Contract and capital

Unlike LLCs and JSCs, a charter is not required to establish an organization. That is, a full partnership agreement is the only document that is needed to register a business of the corresponding type. The shares of each partner in the contributed capital are prescribed in the memorandum of association. It also fixes provisions that reflect the specifics of joint business, the rights and obligations of each of the participants, the procedure for distributing proceeds, etc.

The capital of a general partnership is divided in proportions, which, as we noted above, are determined in the memorandum of association. As a rule, the proportions that are set at the level of distribution of shares determine the subsequent formula for personification of the organization's revenues and losses, but other principles may be reflected in the agreement.

Each of the founders must fulfill at least half of their obligations to form an appropriate corporate financial fund by the time the organization is registered. The rest - within the terms, which are determined by the contract. If one of the partners does not contribute his share of the contributed capital on time, he will be obliged to pay penalty interest. An economic general partnership can be established not only by individuals, but also by organizations.

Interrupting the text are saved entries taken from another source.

-- ==== Sys2Proof/Machine/Arithmetic.lean ====
section
/-! DEFINITION. 42_arithmetic.md, 43_logic.md and 45_compare_incdec.md: add, subtract, logic, bit test, compare, increment and decrement. -/

namespace Sys2Proof.Machine

/-- ADC: `AddC(Load(o))` (42 R172). -/
def execAdc (o : ReadOperand) (s : State) : Out := readWith o (fun m s => s.adc m) s

/-- SBC: `AddC(~Load(o))` (42 R173). -/
def execSbc (o : ReadOperand) (s : State) : Out := readWith o (fun m s => s.sbc m) s

/-- AND: `A <- A & m; setZN(A)` (43 R180). -/
def execAnd (o : ReadOperand) (s : State) : Out := readWith o (fun m s => s.loadA (s.a &&& m)) s

/-- ORA: `A <- A | m; setZN(A)` (43 R181). -/
def execOra (o : ReadOperand) (s : State) : Out := readWith o (fun m s => s.loadA (s.a ||| m)) s

/-- EOR: `A <- A ^ m; setZN(A)` (43 R182). -/
def execEor (o : ReadOperand) (s : State) : Out := readWith o (fun m s => s.loadA (s.a ^^^ m)) s

/-- BIT: Z from `A & m`, V and N from bits 6 and 7 of `m` (43 R183). -/
def execBit (m : MemOperand) (s : State) : Out := readMemWith m (fun v s => s.setFlags (s.flags.bitTest s.a v)) s

/-- CMP: `Compare(A, m)` (45 R201). -/
def execCmp (o : ReadOperand) (s : State) : Out := readWith o (fun m s => s.compare s.a m) s

/-- CPX: `Compare(X, m)` (45 R202). -/
def execCpx (o : ReadOperand) (s : State) : Out := readWith o (fun m s => s.compare s.x m) s

/-- CPY: `Compare(Y, m)` (45 R203). -/
def execCpy (o : ReadOperand) (s : State) : Out := readWith o (fun m s => s.compare s.y m) s

/-- INC: `r = Load(o) +8 1; StoreTo(o, r); setZN(r)` (45 R204). -/
def execInc (m : MemOperand) (s : State) : Out := modifyWith m incOp (fun r t => t.setZN r) s

/-- DEC: `r = Load(o) -8 1; StoreTo(o, r); setZN(r)` (45 R205). -/
def execDec (m : MemOperand) (s : State) : Out := modifyWith m decOp (fun r t => t.setZN r) s

/-- INX: `X <- X +8 1; setZN(X)` (45 R206). -/
def execInx (s : State) : Out := implied (fun s => s.loadX (s.x + 1)) s

/-- INY: `Y <- Y +8 1; setZN(Y)` (45 R207). -/
def execIny (s : State) : Out := implied (fun s => s.loadY (s.y + 1)) s

/-- DEX: `X <- X -8 1; setZN(X)` (45 R208). -/
def execDex (s : State) : Out := implied (fun s => s.loadX (s.x - 1)) s

/-- DEY: `Y <- Y -8 1; setZN(Y)` (45 R209). -/
def execDey (s : State) : Out := implied (fun s => s.loadY (s.y - 1)) s

end Sys2Proof.Machine
end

The structure of the memorandum of association

Consider the features of the structure of the memorandum of association for partnerships. What provisions should be present in it?

A typical relevant agreement may include the following clauses:

  • the official name of the organization;
  • address of the location of the company;
  • the procedure for managing the business of the partnership;
  • conditions relating to the size and structure of the organization's pooled capital;
  • information on the size and methods of changing the shares of general partners in the capital of the organization;
  • conditions reflecting the size, structure, timing, as well as the procedure for making additional investments by general partners and mechanisms of responsibility for refusal to comply with the relevant instructions;
  • information on the aggregate amount of investment contributions to the business.

Thus, the constituent agreement must contain provisions reflecting the fact that the participants undertake to register the organization as a legal entity, determine the procedure for joint business management, create conditions for investments, transfer of property.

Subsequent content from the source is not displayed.